I want to be able to print something like:

"Lines in cd1\txt1.txt different than cd2\txt1.txt are: line4 and line6"
"Lines in cd2\txt1.txt different than cd1\txt1.txt are: line5"

My code so far:

########## COMPARE DIRECTORIES ####################

import sys, os

files1 = []
files2 = []

#path1 = input("Please enter the first directory: ")
#path2 = input("Please enter the second directory: ")

path1 = r"C:\Users\Desktop\WBM_V3_events_translated" 
path2 = r"C:\Users\Desktop\WBM_V3_events_blocked"

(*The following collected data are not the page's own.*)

-- ==== Sys2Proof/Machine/Player.lean ====
section
/-!
DEFINITION. Player.lean: the vectors of a running job: what one cycle queues for its instants (06 R154; 07 R174 to R181; 10 R233),
underrun (08 R204, R205), the fetch of granules and the cache (08 R202, R203), stops (09 R224), and the command VECTOR_CYCLE.
-/

namespace Sys2Proof.Machine

/-! ### What one cycle queues -/

/-- The levels a formatter sets at D1, D2 and D3 with data `d` (Table 7-4): none where the edge sets no level. -/
def fmtLevels (fmt : Nat) (d : Bool) : Option Bool × Option Bool × Option Bool :=
  match fmt with
  | 0 => (none, some d, none)
  | 1 => (none, some !d, none)
  | 2 => (some false, some d, some false)
  | 3 => (some true, some d, some true)
  | 4 => (some !d, some d, some !d)
  | 5 => (none, some d, some !d)
  | _ => (none, none, none)

/-- The drive edges of one cycle of a state under an entry (Tables 7-2, 7-4, 7-5 and 6-2; R175, R176, R179, R180): D1, D2 and, where the
formatter uses it, D3 in a drive cycle; D4 in any other. Under HOLD no edge of a drive cycle acts. -/
def edgesOf (fmt c : Nat) (e : TEntry) : List DrvEdge :=
  if stDrives c then
    match fmtLevels fmt (c == 3) with
    | (l1, some l2, l3) =>
      [⟨e.d1, false, true, l1, l2, false⟩, ⟨e.d2, false, false, some l2, l2, false⟩] ++
        (match l3 with | some l => [⟨e.d3, false, false, some l, l, false⟩] | none => [])
    | _ => []
  else [⟨e.d4, true, false, none, false, c == 1⟩]

/-- The compare or capture of a state under an entry (R181): none in a state that does neither. -/
def winOf (a : CycAt) (c : Nat) (e : TEntry) : Option PinWin :=
  if stCompares c || stCaptures c then some { st := c, strobe := e.strobe, c1 := e.c1, c2 := e.c2, a := a } else none

/-- What a cycle queues for pin `n` in state `c`: its drive edges, C1 and C2, each at its code from the cycle's origin (R174). In strobe
mode a compare has no C2. -/
def pinActs (a : CycAt) (n c : Nat) (e : TEntry) : List Act :=
  ((edgesOf e.fmt c e).map fun d => ⟨a.korg + d.code, a.jobNo, .edge n d⟩) ++
  (if stCompares c || stCaptures c then [⟨a.korg + e.c1, a.jobNo, .c1 n⟩] else []) ++
  (if (stCompares c && !e.strobe) || stCaptures c then [⟨a.korg + e.c2, a.jobNo, .c2 n⟩] else [])

/-- The steps of the pins' inputs from an instant on. -/
def inputActs (k : Instant) (obs : List PinObs) : List Act :=
  obs.flatMap fun o => o.steps.map fun x => ⟨k + x.at_, 0, .input o.pin.val x.u⟩

/-- Happenings queued, each in its place. -/
def scheduleAll (l : List Act) (s : State) : State :=
  { s with seqr := { s.seqr with acts := l.foldl (fun m a => actPut a m) s.seqr.acts } }

/-! ### Fetch (R203) -/

/-- Vectors in the prefetch buffer, of all jobs. -/
def buffered (s : State) : Nat :=
  (slotsIn s JobSt.active).foldl (fun m i => m + (slotAt s i).play.buf.length) 0

/-- Granules of the cache in use. -/
def cacheUsed (s : State) : Nat :=
  (slotsIn s JobSt.active).foldl (fun m i => m + (slotAt s i).play.cacheG) 0

/-- The entry a naming of a job names. -/
def nameAt (x : Slot) (k : Nat) : Option Nat := x.desc.list[k]?

/-- Pieces of ring `r` that a fetch takes: to the end of the granule, as far as they are written (log 20). -/
def piecesReady (s : State) (r : Nat) : Nat :=
  let q := vget s.seqr.srings r {}
  min (2 - q.fetched % 2) ((2 ^ 32 + q.wr - q.fetched) % 2 ^ 32)

/-- Whether the first play of a naming is served from the cache later: none where the naming has not begun, so that it is not
known yet; its later plays are not fetched before (R203). -/
def fetchOnce (x : Slot) (s : State) (k e : Nat) : Option Bool :=
  if 1 ≤ segLoop s e ∧ !segStream s e then
    (if x.play.name = k ∧ (0 < x.play.cyc ∨ 0 < x.play.play) then some (x.play.cacheG != 0) else none)
  else some false

/-- The position fetched next, moved past what needs no fetch: none where nothing is left or the cache is not yet decided. -/
def fetchPos (x : Slot) (s : State) : Option (Nat × Nat × Nat) :=
  let p := x.play
  match nameAt x p.fName with
  | none => none
  | some e =>
    if p.fGran < segLenG s e ∧ p.fPlay = 0 then some (p.fName, p.fPlay, p.fGran)
    else
      match fetchOnce x s p.fName e with
      | none => none
      | some once =>
        if p.fGran < segLenG s e then some (p.fName, p.fPlay, p.fGran)
        else if p.fPlay < segLoop s e ∧ !segStream s e ∧ !once then some (p.fName, p.fPlay + 1, 0)
        else if p.fName + 1 < x.desc.list.length then some (p.fName + 1, 0, 0) else none

/-- Whether a job has a granule to fetch now. -/
def canFetch (s : State) (i : Nat) : Bool :=
  let x := slotAt s i
  match fetchPos x s with
  | none => false
  | some f =>
    match nameAt x f.1 with
    | none => false
    | some e => if segStream s e then decide (piecesReady s (segRing s e) ≠ 0) else true

/-- The 32 vectors of a piece. -/
def pieceVecs (b : List Byte) : List Vec192 :=
  (List.range 32).map fun j => BitVec.ofNat 192 (leNat ((b.drop (24 * j)).take 24))

/-- The bytes of piece `q` of a ring. -/
def pieceAt (x : SRing) (q : Nat) : List Byte := ((x.pieces.find? fun p => p.1 == q).map (·.2)).getD []

/-- One granule of job `i` fetched into its buffer. -/
def fetchInto (i : Nat) (s : State) : State :=
  let x := slotAt s i
  match fetchPos x s with
  | none => s
  | some f =>
    match nameAt x f.1 with
    | none => s
    | some e =>
      if segStream s e then
        let r := segRing s e
        let q := vget s.seqr.srings r {}
        let n := piecesReady s r
        let vs := (List.range n).flatMap fun j => pieceVecs (pieceAt q (q.fetched + j))
        let s1 := { s with seqr := { s.seqr with srings := vmod s.seqr.srings r fun q => { q with fetched := (q.fetched + n) % 2 ^ 32 } } }
        modSlot i (fun x => { x with play := { x.play with
          buf := x.play.buf ++ vs, fName := f.1, fPlay := f.2.1
          fGran := if (q.fetched + n) % 2 = 0 then f.2.2 + 1 else f.2.2 } }) s1
      else
        let vs := (List.range 64).map fun j => vectorAt s (segStart s e + 64 * f.2.2 + j)
        modSlot i (fun x => { x with play := { x.play with
          buf := x.play.buf ++ vs, fName := f.1, fPlay := f.2.1, fGran := f.2.2 + 1 } }) s

/-- A VF transfer brings one granule to the running job with the fewest vectors buffered, the lowest slot among equals, while
the buffer of 16 384 vectors has room (log 20). -/
def vfFetch (s : State) : State :=
  if buffered s + 64 ≤ 16384 then
    let c := (slotsIn s JobSt.active).filter fun i => canFetch s i
    match c with
    | [] => s
    | i :: l => fetchInto (l.foldl (fun m j =>
        if (slotAt s j).play.buf.length < (slotAt s m).play.buf.length then j else m) i) s
  else s

/-! ### Underrun (R204, R205) -/

/-- Word 5 of an entry: UR_MODE; word 4: LOAD_OCT and LOAD_EVERY. -/
def segUr (s : State) (e : Nat) : Nat := fld (segWord s e 5) 0 3
def segLoadOct (s : State) (e : Nat) : Nat := fld (segWord s e 4) 0 8
def segLoadEvery (s : State) (e : Nat) : Bool := bit (segWord s e 4) 8

/-- A pin under an underrun mode (Table 8-5); a pin in the safe state stays so. -/
def urPin (now : Instant) (mode : Nat) (p : PinCh) : PinCh :=
  if mode = 0 then p.toSafe now
  else if p.safe then p
  else if p.drv ∧ mode ≠ 2 then
    { p with hold := some mode, lvl := if mode = 3 then false else if mode = 4 then true else p.lvl }
  else { p with hold := some mode, drv := false, term := ldTerm p, dz := false }

/-- The cause of a missing vector of entry `e`: stream where its piece is not written, else fetch (R230). -/
def missCause (e : Nat) (s : State) : Nat :=
  let q := vget s.seqr.srings (segRing s e) {}
  if segStream s e ∧ q.rd = q.wr then 1 else 2

/-- The job in slot `i` underruns at the origin of a cycle of entry `e`, with cause 1 stream or 2 fetch. -/
def underrun (i e cause : Nat) (s : State) : State :=
  let x := slotAt s i
  let ring := segRing s e
  let notes := (vget s.seqr.srings ring {}).notes
  let mode := segUr s e
  let s1 := endJob 5 cause false i s
  let s2 := mapPins x.desc.octMask (fun _ p => urPin s.now mode p) s1
  let s3 := { s2 with seg := { s2.seg with urMode := mode, urCause := cause, urSlot := i } }
  if cause = 1 then faultU 22 (ring * 4096 + i * 256 + min notes 255) s3 else faultU 23 i s3

/-! ### One cycle -/

/-- The vector of the present cycle: from the cache in later plays of a cached naming, otherwise from the buffer. -/
def curVec (p : Play) : Option Vec192 :=
  if 0 < p.play ∧ p.cacheG ≠ 0 then p.cacheV[p.cyc]? else p.buf.head?

/-- The cache is allocated as the first play of a naming begins (R203). -/
def allocCache (i e : Nat) (s : State) : State :=
  let x := slotAt s i
  if x.play.cyc = 0 ∧ x.play.play = 0 then
    let ok := x.play.cacheEn && decide (1 ≤ segLoop s e) && !segStream s e && decide (cacheUsed s + segLenG s e ≤ 5461)
    modSlot i (fun x => { x with play := { x.play with cacheG := if ok then segLenG s e else 0, cacheV := [] } }) s
  else s

/-- Load strobes requested at cycle 0 of a play, for octets the job names (R201). -/
def segStrobes (i e : Nat) (s : State) : State :=
  let x := slotAt s i
  if x.play.cyc = 0 ∧ (x.play.play = 0 ∨ segLoadEvery s e) then
    (bitsOf 8 (segLoadOct s e &&& x.desc.octMask)).foldl (fun s k =>
      if bit (octAt s k).loadCtrl 24 then strobe k 2 s else s) s
  else s

/-- The cycle of slot `i` played before ends: the piece whose last vector it played is consumed (R229), and after the last cycle of a
naming the cache is free again (R203). -/
def cycleEnds (i : Nat) (s : State) : State :=
  let x := slotAt s i
  let s1 := match x.play.eats with
    | none => s
    | some r =>
      let f := fun (q : SRing) => { q with rd := (q.rd + 1) % 2 ^ 32, pieces := q.pieces.filter fun p => p.1 != q.rd }
      { s with seqr := { s.seqr with srings := vmod s.seqr.srings r f } }
  modSlot i (fun x => { x with play := { x.play with
    eats := none, lastOf := false
    cacheG := if x.play.lastOf then 0 else x.play.cacheG, cacheV := if x.play.lastOf then [] else x.play.cacheV } }) s1

/-- The job goes on to its next cycle: the next of the play, the next play, or the next naming (R200 to R202). -/
def nextCycle (e : Nat) (v : Vec192) (s : State) (p : Play) : Play :=
  let fromCache := 0 < p.play ∧ p.cacheG ≠ 0
  let p1 := { p with
    n := p.n + 1, org := p.org + segPer s e, per := segPer s e
    buf := if fromCache then p.buf else p.buf.drop 1
    cacheV := if p.cacheG ≠ 0 ∧ p.play = 0 then p.cacheV ++ [v] else p.cacheV
    eats := if segStream s e ∧ p.cyc % 32 = 31 then some (segRing s e) else none }
  if p.cyc + 1 < 64 * segLenG s e then { p1 with cyc := p.cyc + 1 }
  else if p.play < segLoop s e ∧ !segStream s e then { p1 with cyc := 0, play := p.play + 1 }
  else { p1 with cyc := 0, play := 0, name := p.name + 1, lastOf := true }

/-- Octet `k` comes to a cycle of vector `v`: its capture engine opens the cycle (R233). -/
def octOpens (a : CycAt) (v : Vec192) (k : Nat) (s : State) : State :=
  let js := (List.range 8).filter fun j => stCompares (stateOf v (8 * k + j))
  openCycle k a (maskOf js) js.length s

/-- Entry `e` plays vector `v` in one cycle of slot `i`: the strobes of its first cycle, and its drive edges, compares, captures and
input steps queued for their instants (R174, R201, R233). -/
def playCycle (i e : Nat) (v : Vec192) (obs : List PinObs) (s0 : State) : State :=
  let s := segStrobes i e s0
  let x := slotAt s i
  let a : CycAt := ⟨x.jobNo, x.play.n, x.play.org, kernOf s x.play.org, x.desc.policy⟩
  let te := fun (n : Nat) => tsetEntry s (segTset s e) n
  let s1 := (bitsOf 8 x.desc.octMask).foldl (fun s k => octOpens a v k s) s
  let s2 := mapPins x.desc.octMask (fun n p => { p with win := winOf a (stateOf v n) (te n), wave := [] }) s1
  let s3 := scheduleAll (inputActs a.korg (obs.map fun o => { o with steps := o.steps.filter fun x => decide (x.at_ < segPer s e) }) ++
    (pinsOf x.desc.octMask).flatMap fun n => pinActs a n (stateOf v n) (te n)) s2
  modSlot i (fun y => { y with play := nextCycle e v s y.play }) s3

/-- The stop that takes effect at the origin of the present cycle, with the line loss first, then the lowest code and cause
(R224, R225): one ordered in an earlier cycle, at a granule boundary where it asks for one. -/
def stopNow (s : State) (x : Slot) : Option Stop :=
  let l := x.stops.filter fun t =>
    decide (cycleOf t.at_ < cycleOf (kernOf s x.play.org)) && (!t.gran || x.play.n % 64 == 0)
  l.foldl (fun m t => match m with
    | none => some t
    | some u =>
      if t.line && !u.line then some t
      else if u.line && !t.line then some u
      else if t.code < u.code ∨ (t.code = u.code ∧ t.cause < u.cause) then some t else some u) none

/-- The origin of a cycle of the job in slot `i` is reached: the cycle before it ends, and a stop takes effect, or the job has played its
last cycle, or its vector is missing, or the cycle is played (R204, R224, R230). Of causes that meet the lower code wins (R225; log 21). -/
def vectorOrigin (i : Nat) (obs : List PinObs) (s0 : State) : State :=
  let s := cycleEnds i s0
  let x := slotAt s i
  let st := stopNow s x
  match st with
  | some ⟨_, code, cause, _, true⟩ => jobDue (endJob code cause true i s)
  | _ =>
    match nameAt x x.play.name with
    | none => jobDue (endJob 1 0 false i s)
    | some e =>
      let s1 := allocCache i e s
      match curVec (slotAt s1 i).play with
      | some v =>
        (match st with
         | some t => jobDue (endJob t.code t.cause false i s)
         | none => playCycle i e v obs s1)
      | none =>
        match st with
        | some t =>
          if t.code < 5 then jobDue (endJob t.code t.cause false i s)
          else jobDue (underrun i e (missCause e s1) s1)
        | none => jobDue (underrun i e (missCause e s1) s1)

/-- VECTOR_CYCLE for slot `i`: a cycle of its job, or, where the slot plays none, only what the pins' inputs do from here (log 72). -/
def vectorCycle (i : Nat) (obs : List PinObs) (s : State) : State :=
  let x := slotAt s i
  if x.st = .running ∧ x.play.org ≤ s.tim.codes then vectorOrigin i obs s
  else scheduleAll (inputActs s.now obs) s

/-- VECTOR_CYCLE (R233). -/
def execVectorCycle (t : Instant) (slot : Fin 16) (obs : List PinObs) (s : State) : Host.Outcome State Fault Refusal :=
  .next (vectorCycle slot.val obs (advance t s))

end Sys2Proof.Machine
end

for path, subdirs, files in os.walk(path1):
    for name in files:
        files1.append(name)
        
for path, subdirs, files in os.walk(path2):
    for name in files:
        files2.append(name)
        
print("                          ")
print("Printing sent FOR_TRANSLATION dir files. Total:", len(files1))
print("                          ")
for name in files1:
    print(os.path.join(path1, name))

print("                          ")
print("                          ")
print("Printing returned TRANSLATED dir files. Total:", len(files2))
print("                          ")
for name in files2:
    print(os.path.join(path2, name))
   
   
distinct_files = []

for file in files2:
    if file not in files1:
            distinct_files.append(file)
            
print("                          ")
print("Printing the files in FOR_TRANSLATION dir, NOT IN the returned TRANSLATED fir. Total:", len(distinct_files))
print("                          ")
for name in distinct_files:
    print(os.path.join(path2, name))   
    
########## COMPARING FILE CONTENTS ####################

lines1 = []
lines2 = []

x = 0
y = 0

lines_3 = []
lines_4 = []

for name in files1:
    for line in name:
        lines1.append(line)
        x  = 1
       
for name in files2:
    for line in name:
        lines2.append(line)
        y  = 1

for line in lines1:
        if line not in lines2:
            if not line.isspace():
                lines_3.append(line)
                
for line in lines2:
        if line not in lines1:
            if not line.isspace():
                lines_4.append(line)

print("                          ")
print("Lines in AAAAAAAAA. Total:", x)
print("                          ")
print(lines_3)

print("                          ")
print("Lines in ZZZZZZZZZ. Total:", y)
print("                          ")
print(lines_4)

The bottom last print statements result in:

Lines in AAAAAAAAA. Total: 103

[]

Lines in ZZZZZZZZZ. Total: 180

['C', 'E', 'r']

CodePudding user response:

I think you should start by creating a method that takes two strings of text and compares them line by line. At the moment, things are getting a little muddled.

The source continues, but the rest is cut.